• _Prompt_
Repeat only the lines below from the one containing "def Ring.new (entries" through the one containing "else if kind", inclusive, exactly as written.

**** Data provided

-- ==== Sys2Proof/Machine/Packets.lean ====
section
/-!
DEFINITION. Machine/Packets.lean: what every window and ring does (chapter 14): packets that are not served, NOP, DEVICE_QUERY, rings, and
packets over the fabric.
-/
namespace Sys2Proof.Machine

/-! ### Packets that are not served (R445, R446, R452) -/

/-- A window takes packets. -/
def State.takes (s : State) (w : Nat) : Bool :=
  (s.window w).state == .enabled && (s.fn (windowFn w)).enabled && !(s.fn (windowFn w)).draining

/-- WINDOW_BAD_LENGTH (R446). -/
def execWindowBadLength (window : Fin 32) (opcode : Nat) (tag : Word) (length : Nat) (s : State) : Host.Outcome State Fault Refusal :=
  if s.takes window.val && badLength (s.window window.val).cons length then .next (s.windowError window.val opcode tag .badLength)
  else .next s

/-- PACKET_CHECK_MISMATCH (R445): answered BAD_CHECK, counted, its bytes released; the packet is not taken. A reply ring without room stalls
the window. -/
def execPacketCheckMismatch (h : Header) (opcode : Nat) (s : State) : Host.Outcome State Fault Refusal :=
  match h.origin with
  | .window w =>
    let s1 := s.at_ h.now
    let x := s1.window w.val
    if !s1.takes w.val then .next s1
    else if badLength x.cons h.length then .next (s1.windowError w.val opcode h.tag .badLength)
    else
      let room : Bool := match afind s1.cmd.rings (windowRing w.val) with | some r => r.room (x.resv + 1) | none => true
      if !room then .next s1
      else
        let c := nextCons x.cons h.length
        .next (((s1.modWindow w.val fun y => { y with cons := c }).count Reg.cmdCntCheck 1).putRecord (windowRing w.val)
          (replyRecord opcode .badCheck true false h.tag c s1.me []))
  | _ => .next s

/-- The opcodes of R453, by group: how many of them each group byte has. -/
def opcodeCounts : List Nat := [7, 7, 2, 9, 6, 10, 2, 7, 2, 4]

/-- An opcode of R453. -/
def opcodeKnown (op : Nat) : Bool := decide (op % 256 < opcodeCounts.getD (op / 256) 0)

/-- UNDEFINED_OPCODE (R452): an opcode absent from R453 is answered BAD_OPCODE. -/
def execUndefinedOpcode (h : Header) (opcode : Nat) (s : State) : Host.Outcome State Fault Refusal :=
  if opcodeKnown opcode then .next s
  else
    match s.take h opcode 1 false with
    | (s1, none) => .next s1
    | (s1, some r) =>
      .next (s1.done r (if s1.blt.l3 then .deviceFault else if s1.sec.run = .stopped then .partitionBusy else .badOpcode))

/-! ### NOP and DEVICE_QUERY (R453) -/

/-- NOP (R444, R453): taken without a reply, of any length that its window allows. -/
def execNop (h : Header) (s : State) : Host.Outcome State Fault Refusal :=
  let s1 := s.at_ h.now
  match h.origin with
  | .window w => .next (s1.takeWindow w.val h 0x0000 0 false).1
  | .fabric .. =>
    .next { s1 with cmd := { s1.cmd with accepted := s1.cmd.accepted.erase { origin := h.origin, opcode := 0x0000, tag := h.tag } } }
  | .bmc => .next s1

/-- DEVICE_QUERY (R453): GLB_IDENT, GLB_VERSION, GLB_DEVICE_ID and GLB_CAP as they read, the stroke, and system time. -/
def execDeviceQuery (h : Header) (s : State) : Host.Outcome State Fault Refusal :=
  .next (s.serve { op := 0x0001, replies := 1, vf := true, tenant := false, params := 0, rsv := 0, addrs := 0, localOnly := false } h false
    fun r x => x.answer r .ok true
      (leBytes 4 (x.look Reg.glbIdent) ++ leBytes 4 (x.look Reg.glbVersion) ++ leBytes 4 (x.look Reg.glbDeviceId) ++
        leBytes 4 (x.look Reg.glbCap) ++ leBytes 8 x.strokeNow ++ leBytes 8 x.stk.time))

/-! ### Rings (R455 to R457, R460, R461) -/

/-- The function that a packet acts for: PF0, or the one of its partition (R452). -/
def Origin.fnOf (o : Origin) : Nat := match o.partition with | some p => partFn p.val | none => 0

/-- The ring that KIND, WINDOW and INDEX name on a function, where they name one (R455). -/
def ringNamed (fn kind window index : Nat) : Option Nat :=
  match kind with
  | 0 => if index = 0 ∧ window < (if fn = 0 then 16 else 1) then some (ringKey fn .reply window) else none
  | 1 => if index = 0 ∧ window = 0 then some (ringKey fn .event 0) else none
  | 2 => if index < 4096 ∧ window = 0 then some (ringKey fn .stream index) else none
  | _ => none

/-- Stream rings on the device (R455). -/
def State.streamRings (s : State) : Nat := (s.cmd.rings.filter fun e => ringKind e.1 == .stream).length

/-- A packet creates the reply ring of the window it came through (R455). -/
def createsOwn (o : Origin) (kind window : Nat) : Bool :=
  match o with
  | .window w => kind == 0 && window == (if w.val < 16 then w.val else 0)
  | _ => false

/-- A new ring: nothing written, nothing consumed. -/
def Ring.new (entries base ctrl vector intRecords intDelay : Nat) : Ring :=
  { entries := entries, base := base, ctrl := ctrl, vector := vector, intRecords := intRecords, intDelay := intDelay, prod := 0, cons := 0,
    unsignalled := 0, backlog := [], lost := 0, seq := 0 }

/-- RING_CREATE (R455). -/
def execRingCreate (h : Header) (kind window index entries : Nat) (base ctrl : BitVec 64) (vector : BitVec 16) (intRecords intDelay : Nat)
    (rsv : Nat) (s : State) : Host.Outcome State Fault Refusal :=
  .next (s.serve { op := 0x0002, replies := 1, vf := true, tenant := false, params := 32, rsv := rsv, addrs := 0, localOnly := true } h
    (createsOwn h.origin kind window) fun r x =>
      match ringNamed h.origin.fnOf kind window index with
      | none => x.done r .badField
      | some key =>
        if !isPow2 64 65536 entries ∨ base.toNat % 4096 ≠ 0 ∨ ctrl.toNat % 64 ≠ 0 ∨ (2048 ≤ vector.toNat ∧ vector ≠ 0xFFFF) ∨ intRecords = 0 ∨
            entries < intRecords ∨ 1000 < intDelay ∨ (afind x.cmd.rings key).isSome then x.done r .badField
        else if kind = 2 ∧ 16384 ≤ x.streamRings then x.done r .noResource
        else
          let x1 : State := { x with cmd := { x.cmd with
            rings := aput x.cmd.rings key (Ring.new entries base.toNat ctrl.toNat vector.toNat intRecords intDelay) } }
          x1.done r .ok)

/-- RING_DESTROY (R453): not the reply ring of an ENABLED window. -/
def execRingDestroy (h : Header) (kind index rsv : Nat) (s : State) : Host.Outcome State Fault Refusal :=
  .next (s.serve { op := 0x0003, replies := 1, vf := true, tenant := false, params := 4, rsv := rsv, addrs := 0, localOnly := true } h false
    fun r x =>
      let fn := h.origin.fnOf
      match (if kind = 0 then ringNamed fn 0 index 0 else ringNamed fn kind 0 index) with
      | none => x.done r .badField
      | some key =>
        if kind = 0 ∧ (x.window (if fn = 0 then index else 15 + fn)).state = .enabled then x.done r .badField
        else if (afind x.cmd.rings key).isNone then x.done r .alreadyDone
        else (x.destroyRing key).done r .ok)

/-- Write the records that wait, while the ring has room (R460). -/
def State.drainRing (s : State) (key : Nat) : Nat → State
  | 0 => s
  | n + 1 =>
    match afind s.cmd.rings key with
    | none => s
    | some r =>
      match r.backlog with
      | [] => s
      | rec_ :: t =>
        if r.used < r.entries ∧ (s.fn (ringFn key)).draining = false then (s.writeRecord key { r with backlog := t } rec_).drainRing key n
        else s

/-- Once space returns, one OVERFLOW event says how many events were dropped (R461). -/
def State.overflow (s : State) (key : Nat) : State :=
  match afind s.cmd.rings key with
  | none => s
  | some r =>
    if r.lost = 0 ∨ !r.room 1 then s
    else
      let s1 : State := { s with cmd := { s.cmd with rings := aput s.cmd.rings key { r with lost := 0 } } }
      s1.event (ringFn key) 7 .ok (ringFn key - 1) (leBytes 4 (min 0xFFFFFFFF r.lost))

/-- RING_SPACE_POLL (R456, R460, R461): CONS is read; records that wait go into the space found. -/
def execRingSpacePoll (fn : Fin 17) (kind : RingKind) (index : Fin 4096) (cons : BitVec 32) (s : State) :
    Host.Outcome State Fault Refusal :=
  let key := ringKey fn.val kind index.val
  match afind s.cmd.rings key with
  | none => .next s
  | some r =>
    let s1 : State := { s with cmd := { s.cmd with rings := aput s.cmd.rings key { r with cons := cons } } }
    .next ((s1.drainRing key r.backlog.length).overflow key)

/-- MSIX_DELAY_EXPIRY (R457). -/
def execMsixDelayExpiry (fn : Fin 17) (kind : RingKind) (index : Fin 4096) (s : State) : Host.Outcome State Fault Refusal :=
  let key := ringKey fn.val kind index.val
  match afind s.cmd.rings key with
  | none => .next s
  | some r =>
    if r.unsignalled = 0 then .next s
    else
      let s1 : State := { s with cmd := { s.cmd with rings := aput s.cmd.rings key { r with unsignalled := 0 } } }
      .next (s1.msix fn.val r.vector)

/-! ### Packets over the fabric (R462 to R464) -/

/-- The tenant of a satchel as this device knows it: as its owner, or as its registrar. -/
def State.tenantOf (s : State) (id : SatchelId) : Option (BitVec 16) :=
  match s.anySlot id with
  | some k => (s.satAt k).map fun x => x.tenant
  | none => (s.recOf id).map fun c => c.tenant

/-- CMD_TRUST.PF_SCOPE covers a source device (R463, R468). -/
def State.pfTrusted (s : State) (src : DeviceId) : Bool :=
  match s.fld Reg.cmdTrust 1 0 with
  | 1 => harness src == harness s.me
  | 2 => true
  | _ => false

/-- CMD_TRUST.PART_REMOTE and the rest of R463's second case hold. -/
def State.partTrusted (s : State) (op : Nat) (h : Header) (satchel : Option SatchelId) : Bool :=
  s.flag Reg.cmdTrust 2 && op / 256 == 3 && s.granted h.part.val h.tenant &&
    match satchel with
    | some id => s.tenantOf id == some h.tenant
    | none => true

/-- A reply record returns for a forwarded packet (R462): written into the window's ring with REMOTE set and the packet's own CONSUMED; a
late one finds no slot and is dropped (R464). -/
def State.remoteAnswer (s : State) (src : DeviceId) (slot : Nat) (record : List Byte) : State :=
  match afind s.cmd.slots slot with
  | none => s
  | some e =>
    if e.dest ≠ src then s
    else
      let flags := record.getD 3 0#8
      let final := bitAt flags.toNat 6
      let rec_ := (record.take 3 ++ [BitVec.ofNat 8 (64 * b2n final + 32)] ++ (record.drop 4).take 4 ++ leBytes 4 e.reply.consumed ++
        (record.drop 12).take 52)
      let s1 := (s.putRecord (windowRing e.window.val) rec_).modWindow e.window.val fun x =>
        { x with resv := x.resv - (if final then e.reply.left else 1) }
      let rest := if final then adel s1.cmd.slots slot
        else aput s1.cmd.slots slot { e with reply := { e.reply with left := e.reply.left - 1 } }
      { s1 with cmd := { s1.cmd with slots := rest } }

/-- COMMAND (R462, R463; R99 for a query or recovery on its way to the registrar): a packet is accepted, to be served as its own row, or answered PROTECTION; a reply finds its slot; any other AUTH
is dropped. -/
def execCommand (e : Envelope) (opcode : Nat) (h : Header) (satchel : Option SatchelId) (record : List Byte) (s : State) :
    Host.Outcome State Fault Refusal :=
  let s1 := s.at_ h.now
  let origin : Origin := .fabric e.src (e.auth == 1) h.part e.win e.slot
  let judged (ok : Bool) : State :=
    if ok then
      { s1.count Reg.cmdCntRemote 1 with cmd := { s1.cmd with accepted := s1.cmd.accepted ++ [{ origin := origin, opcode := opcode, tag := h.tag }] } }
    else
      (s1.count Reg.cmdCntRefused 1).emit (.remoteReply e.src e.win e.slot (replyRecord opcode .protection true true h.tag 0 s1.me []))
  match e.auth with
  | 0 => .next (judged (s1.pfTrusted e.src || registrarBound opcode h))
  | 1 => .next (judged (s1.partTrusted opcode h satchel || registrarBound opcode h))
  | 2 => .next (s1.remoteAnswer e.src e.slot.toNat record)
  | _ => .next s1

/-- REMOTE_COMMAND_TIMEOUT (R464): a final reply of TIER_ERROR REMOTE_TIMEOUT after the packet was sent. -/
def execRemoteCommandTimeout (slot : Nat) (s : State) : Host.Outcome State Fault Refusal :=
  match afind s.cmd.slots slot with
  | none => .next s
  | some e =>
    let s1 := s.at_ (e.sentAt + max 1 (s.fld Reg.cmdCtrl 23 8) * 1000000)
    let s2 : State := { s1 with cmd := { s1.cmd with slots := adel s1.cmd.slots slot } }
    .next (s2.done e.reply .tierError)

end Sys2Proof.Machine
end

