/-- The buckle: OFFER, RECEIVER_DATA_COMPLETE, OFFER_NOTE, CLAIM, COMMIT, COMMIT_TIMEOUT, RELEASE, RELEASE_TIMEOUT, DECLINE, ABORT_REQ, ABORT_ANS, and what is left after it:
MIGRATION_COMPLETE, LODGING_EXPIRY, SATELLITE_EXPIRY, SHARD_PLAN_RECEIVE (R70, R89, R90, R93, R145, R225, R515). The model's choices: log entries 8, 66, 77. -/
def Obligations.Buckle : Prop :=
  (∀ (s : State) (m : CMsg) (x : Sat) (full inside shardsOk : Bool) (part : Fin 16) (sentBy : Option SentBy) (transit : Option (List Byte)), s.sat.ready = true → m.rsv = 0 → m.state < 11 → s.sat.incoming = [] →
    (∀ st, s.offerCheck m x full sentBy part.val = some st →
      exec (.offer m x full part inside sentBy transit shardsOk) s = .next (s.sendC m.sender .decline (s.cmsg m.id m.epoch m.sender st 0 0 0) .empty)) ∧
    (∀ slot, s.offerCheck m x full sentBy part.val = none → s.freeSlot = some slot → (shardsOk = true ∨ (s.part part.val).satelliteDevs false = []) →
      harness m.sender ≠ harness s.me → transit.bind (s.heldTransit x.tenant) = none →
      exec (.offer m x full part inside sentBy transit shardsOk) s = .next (s.sendC m.sender .decline (s.cmsg m.id m.epoch m.sender .protection 0 0 0) .empty)) ∧
    (∀ slot, s.offerCheck m x full sentBy part.val = none → s.freeSlot = some slot → (shardsOk = true ∨ (s.part part.val).satelliteDevs false = []) →
      (harness m.sender = harness s.me ∨ (transit.bind (s.heldTransit x.tenant)).isSome = true) →
      ∃ t, exec (.offer m x full part inside sentBy transit shardsOk) s = .next t ∧
        t.sat.incoming = [{ id := m.id, sender := m.sender, epoch := m.epoch, part := part, full := full, image := x, log := [], dataDone := false,
                            claimed := false, slot := slot, inside := inside, sentBy := sentBy, transit := transit }] ∧
        t.sat.reserved = slot :: s.sat.reserved ∧ t.sat.sats = s.sat.sats ∧
        t.out = s.out ++ ((s.part part.val).satelliteDevs false).map (fun e => Out.shardPlan e s.strokeNow
          [shardDo m.id x.kvPos (.reserve x.tenant x.cls x.adapter x.adapterVer)]) ∧ s.Only [.sat, .out] t)) ∧
  (∀ (s : State) (id : SatchelId) (i : Incoming) (log : List Token) (forms : List (List Byte)) (shardsTaken : Bool) (d : DeviceId), s.incomingOf id = some i →
    i.dataDone = false →
    (exec (.receiverDataComplete id .dataCorrupt log forms shardsTaken) s = .next ((s.discard i).decline i.sender id i.epoch .dataCorrupt)) ∧
    (i.transit.isSome = true → i.transit.bind (s.heldTransit i.image.tenant) = none →
      exec (.receiverDataComplete id .ok log forms shardsTaken) s = .next ((s.discard i).decline i.sender id i.epoch .protection)) ∧
    (i.transit = none → i.full = false → i.claimed = false → i.image.state ≠ .parkedWarm → s.registrar id = some d →
      (s.place i.slot Place.none log.length i.image.rows.length (s.part i.part.val).stateBytes).isSome = true →
      (shardsTaken = true ∨ (s.part i.part.val).satelliteDevs false = []) →
      ∃ t, exec (.receiverDataComplete id .ok log forms shardsTaken) s = .next t ∧
        t.out = s.out ++ [.custody d .claim (s.cmsg id (i.epoch + 1) i.sender .ok 0 log.length 0) .empty] ∧ t.sat.sats = s.sat.sats ∧
        s.Only [.sat, .memory, .out] t)) ∧
  (∀ (s : State) (m : CMsg) (c : Record), s.sat.ready = true → m.rsv = 0 → m.state < 11 → s.returned m = false → s.recOf m.id = some c → c.owner = m.sender → c.epoch = m.epoch →
    c.state ≠ .lost → c.state ≠ .inTransit →
    ∃ t d, exec (.offerNote m) s = .next t ∧ t.recOf m.id = some d ∧ d.state = .inTransit ∧ d.pending = m.peer ∧ d.owner = c.owner ∧ d.epoch = c.epoch ∧ s.Only [.sat] t) ∧
  (∀ (s : State) (m : CMsg) (c : Record), s.sat.ready = true → m.rsv = 0 → m.state < 11 → s.returned m = false → s.blt.l3 = false → s.recOf m.id = some c →
    (c.state = .inTransit → c.epoch + 1 = m.epoch → c.pending = m.sender →
      ∃ t d, exec (.claim m) s = .next t ∧ t.recOf m.id = some d ∧ d.owner = m.sender ∧ d.epoch = m.epoch ∧ d.state = c.prior ∧ d.mirror = c.mirror ∧
        t.reg Reg.satCntCommit = min 0xFFFFFFFF (s.reg Reg.satCntCommit + 1) ∧
        t.out = s.out ++ [.custody m.sender .commit (s.cmsg m.id m.epoch m.sender .ok c.prior.code c.mirror.length 0) .empty] ∧ s.Only [.bar, .sat, .out] t) ∧
    (c.state ≠ .inTransit ∨ c.epoch + 1 ≠ m.epoch ∨ c.pending ≠ m.sender →
      exec (.claim m) s = .next (s.sendC m.sender .commit (s.cmsg m.id m.epoch m.sender .notOwner 0 0 0) .empty))) ∧
  (∀ (s : State) (m : CMsg) (i : Incoming), s.sat.ready = true → m.rsv = 0 → m.state < 11 → s.sat.incoming.find? (fun j => j.id == m.id && j.epoch + 1 == m.epoch) = some i →
    (Status.ofCode m.status ≠ .ok → exec (.commit m) s = .next ((s.discard i).decline i.sender i.id i.epoch .notOwner)) ∧
    (Status.ofCode m.status = .ok →
      ((SatState.ofCode m.state).getD i.image.state ≠ .parkedWarm ∨ i.log.length ≤ i.image.kvPos ∨ (s.part i.part.val).role = 2) →
      ∃ t x l, exec (.commit m) s = .next t ∧ t.satAt i.slot = some x ∧ x.id = i.id ∧ x.part = i.part ∧ x.epoch = m.epoch ∧ x.log = i.log ∧ x.frozen = false ∧
        (∀ j, j ≠ i.slot → t.satAt j = s.satAt j) ∧ t.sat.reserved = s.sat.reserved.erase i.slot ∧
        l.length = ((s.part i.part.val).satelliteDevs false).length ∧
        t.out = s.out ++ l ++ [.custody i.sender .release (s.cmsg i.id m.epoch i.sender .ok ((SatState.ofCode m.state).getD i.image.state).code i.log.length 0) .empty] ∧
        s.Only [.sat, .out] t)) ∧
  (∀ (s : State) (id : SatchelId) (i : Incoming), s.incomingOf id = some i → i.claimed = true →
    exec (.commitTimeout id) s = .next ((s.discard i).decline i.sender id i.epoch .tierError)) ∧
  (∀ (s : State) (m : CMsg) (slot : Nat) (x : Sat) (v : Move), s.sat.ready = true → m.rsv = 0 → m.state < 11 → s.sending m.id (m.epoch - 1) = some slot → s.satAt slot = some x →
    x.move = some v → v.dev = m.sender →
    ∃ t, exec (.release m) s = .next t ∧ t.satAt slot = none ∧ (∀ j, j ≠ slot → t.satAt j = s.satAt j) ∧ s.Only [.bar, .sat, .kva, .pln, .memory, .fls, .cmd, .sec, .host, .out] t) ∧
  (∀ (s : State) (id : SatchelId) (e : Nat × Sat), s.sat.sats.find? (fun e => e.2.id == id && e.2.state == .inTransit) = some e →
    exec (.releaseTimeout id) s = .next (s.sendAbort e.1)) ∧
  (∀ (s : State) (m : CMsg) (slot : Nat) (x : Sat) (v : Move), s.sat.ready = true → m.rsv = 0 → m.state < 11 → s.sending m.id m.epoch = some slot → s.satAt slot = some x →
    x.move = some v → v.dev = m.sender →
    ∃ t y, exec (.decline m) s = .next t ∧ t.satAt slot = some y ∧ y.state = x.state ∧ y.move = some { v with declined := some (Status.ofCode m.status), abortSent := true } ∧
      (∀ j, j ≠ slot → t.satAt j = s.satAt j) ∧ s.Only [.sat, .out] t) ∧
  (∀ (s : State) (m : CMsg) (c : Record), s.sat.ready = true → m.rsv = 0 → m.state < 11 → s.returned m = false → s.recOf m.id = some c → c.state = .inTransit → c.epoch = m.epoch →
    c.owner = m.sender →
    ∃ t d, exec (.abortReq m) s = .next t ∧ t.recOf m.id = some d ∧ d.state = c.prior ∧ d.pending = 0xFFFF ∧ d.owner = c.owner ∧ d.epoch = c.epoch ∧
      t.reg Reg.satCntAbort = min 0xFFFFFFFF (s.reg Reg.satCntAbort + 1) ∧
      t.out = s.out ++ [.custody m.sender .abortAns (s.reply m c.owner .ok 0 0 0) .empty, .custody c.pending .abortAns (s.cmsg m.id m.epoch c.owner .ok 0 0 0) .empty] ∧
      s.Only [.bar, .sat, .out] t) ∧
  (∀ (s : State) (m : CMsg) (slot : Nat) (x : Sat) (v : Move), s.sat.ready = true → m.rsv = 0 → m.state < 11 → s.sending m.id m.epoch = some slot → s.satAt slot = some x →
    x.move = some v →
    (m.arg = 0 → x.cancelLatched = false → s.sec.shutdown = none →
      ∃ t y, exec (.abortAns m) s = .next t ∧ t.satAt slot = some y ∧ y.state = x.prior ∧ y.frozen = false ∧ y.move = none ∧ y.epoch = x.epoch ∧ y.rows = x.rows ∧
        (∀ j, j ≠ slot → t.satAt j = s.satAt j)) ∧
    (m.arg = 1 → ∃ t, exec (.abortAns m) s = .next t ∧ t.satAt slot = none ∧ (∀ j, j ≠ slot → t.satAt j = s.satAt j))) ∧
  (∀ (s : State) (id : SatchelId) (slot : Nat) (x : Sat), s.findSlot id = some slot → slot < 4194304 → s.satAt slot = some x → x.migrating = true → x.has .lodged = false →
    ∃ t, exec (.migrationComplete id) s = .next t ∧ t.satAt slot = some { x with migrating := false, lodge := 0xFFFF, migrated := 0 } ∧
      (x.lodge ≠ s.me → t.out = s.out ++ [.lodgingFree x.lodge id]) ∧ s.Only [.sat, .kva, .pln, .fls, .out] t) ∧
  (∀ (s : State) (id : SatchelId), s.findCtx id = none →
    ∃ t, exec (.migrationComplete id) s = .next t ∧ (∀ y ∈ t.sat.lodgings, y.id ≠ id) ∧ t.sat.sats = s.sat.sats ∧ s.Only [.sat, .kva, .pln, .fls] t) ∧
  (∀ (s : State) (id : SatchelId) (l : Lodging) (t0 : Nat), s.sat.lodgings.find? (fun l => l.id == id) = some l → l.deadAt = some t0 → t0 + s.lossTime ≤ s.stk.time →
    ∃ t, exec (.lodgingExpiry id) s = .next t ∧ (∀ y ∈ t.sat.lodgings, y.id ≠ id) ∧ t.sat.sats = s.sat.sats ∧ s.Only [.sat, .kva, .pln, .fls] t) ∧
  (∀ (s : State) (id : SatchelId) (k t0 : Nat) (y : Satellite), afind s.sat.satellites k = some y → y.id = id → y.deadAt = some t0 → t0 + s.lossTime ≤ s.stk.time →
    ∃ t, exec (.satelliteExpiry id) s = .next t ∧ afind t.sat.satellites k = none ∧ t.sat.sats = s.sat.sats ∧ s.Only [.sat, .kva, .pln, .memory, .fls, .out] t) ∧
  (∀ (s : State) (part : Fin 16) (owner : DeviceId) (stroke : Nat) (i : ShardInstr), i.ring = false →
    (i.acts = [] → s.satelliteFor part false i.id = none → exec (.shardPlanReceive part owner stroke [i]) s = .next s) ∧
    (∀ (tenant : BitVec 16) (cls : Fin 8) (adapter : BitVec 16) (version prefixId : BitVec 32) (w : Nat × State),
      i.acts = [.create tenant cls adapter version prefixId] → i.alloc = 0 → i.kill = false → i.drop = false → s.satelliteFor part false i.id = none →
      (∀ e ∈ s.kva.inks, e.prefixId ≠ prefixId) → s.newSatellite part owner false false i.id tenant cls adapter version i.kvPos = some w →
      ∃ t y, exec (.shardPlanReceive part owner stroke [i]) s = .next t ∧ afind t.sat.satellites w.1 = some y ∧ y.id = i.id ∧ y.owner = owner ∧ y.part = part ∧
        y.tenant = tenant ∧ y.rows = [] ∧ y.kvPos = i.kvPos ∧ s.Only [.sat, .memory] t) ∧
    (∀ (k : Nat) (y : Satellite) (h : Nat × State), s.satelliteFor part false i.id = some k → afind s.sat.satellites k = some y → y.id = i.id → y.part = part → y.rows = [] →
      1 ≤ y.place.tableCap → i.acts = [] → i.alloc = 1 → i.kill = false → i.drop = false → (s.part part.val).ringPos 0 = 0 → s.allocRow part.val i.id = some h →
      ∃ t z, exec (.shardPlanReceive part owner stroke [i]) s = .next t ∧ afind t.sat.satellites k = some z ∧ z.rows = [hereRow h.1] ∧ z.kvPos = i.kvPos ∧
        s.Only [.sat, .kva, .pln] t) ∧
    (∀ (list : List DevPart), i.acts = [.shards list] → s.satelliteFor part false i.id = none → s.pln.parts.length = 16 →
      ∃ t, exec (.shardPlanReceive part owner stroke [i]) s = .next t ∧ (t.part part.val).shardList = list ∧ (∀ p, p ≠ part.val → t.part p = s.part p) ∧ s.Only [.pln] t) ∧
    (∀ k, s.satelliteFor part false i.id = some k → i.acts = [] → i.drop = true →
      ∃ t, exec (.shardPlanReceive part owner stroke [i]) s = .next t ∧ afind t.sat.satellites k = none ∧ t.sat.sats = s.sat.sats ∧
        s.Only [.sat, .kva, .pln, .memory, .fls, .out] t))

********

• _Expected answer_
def Ring.new (entries base ctrl vector intRecords intDelay : Nat) : Ring :=
  { entries := entries, base := base, ctrl := ctrl, vector := vector, intRecords := intRecords, intDelay := intDelay, prod := 0, cons := 0,
    unsignalled := 0, backlog := [], lost := 0, seq := 0 }

/-- RING_CREATE (R455). -/
def execRingCreate (h : Header) (kind window index entries : Nat) (base ctrl : BitVec 64) (vector : BitVec 16) (intRecords intDelay : Nat)
    (rsv : Nat) (s : State) : Host.Outcome State Fault Refusal :=
  .next (s.serve { op := 0x0002, replies := 1, vf := true, tenant := false, params := 32, rsv := rsv, addrs := 0, localOnly := true } h
    (createsOwn h.origin kind window) fun r x =>
      match ringNamed h.origin.fnOf kind window index with
      | none => x.done r .badField
      | some key =>
        if !isPow2 64 65536 entries ∨ base.toNat % 4096 ≠ 0 ∨ ctrl.toNat % 64 ≠ 0 ∨ (2048 ≤ vector.toNat ∧ vector ≠ 0xFFFF) ∨ intRecords = 0 ∨
            entries < intRecords ∨ 1000 < intDelay ∨ (afind x.cmd.rings key).isSome then x.done r .badField
        else if kind = 2 ∧ 16384 ≤ x.streamRings then x.done r .noResource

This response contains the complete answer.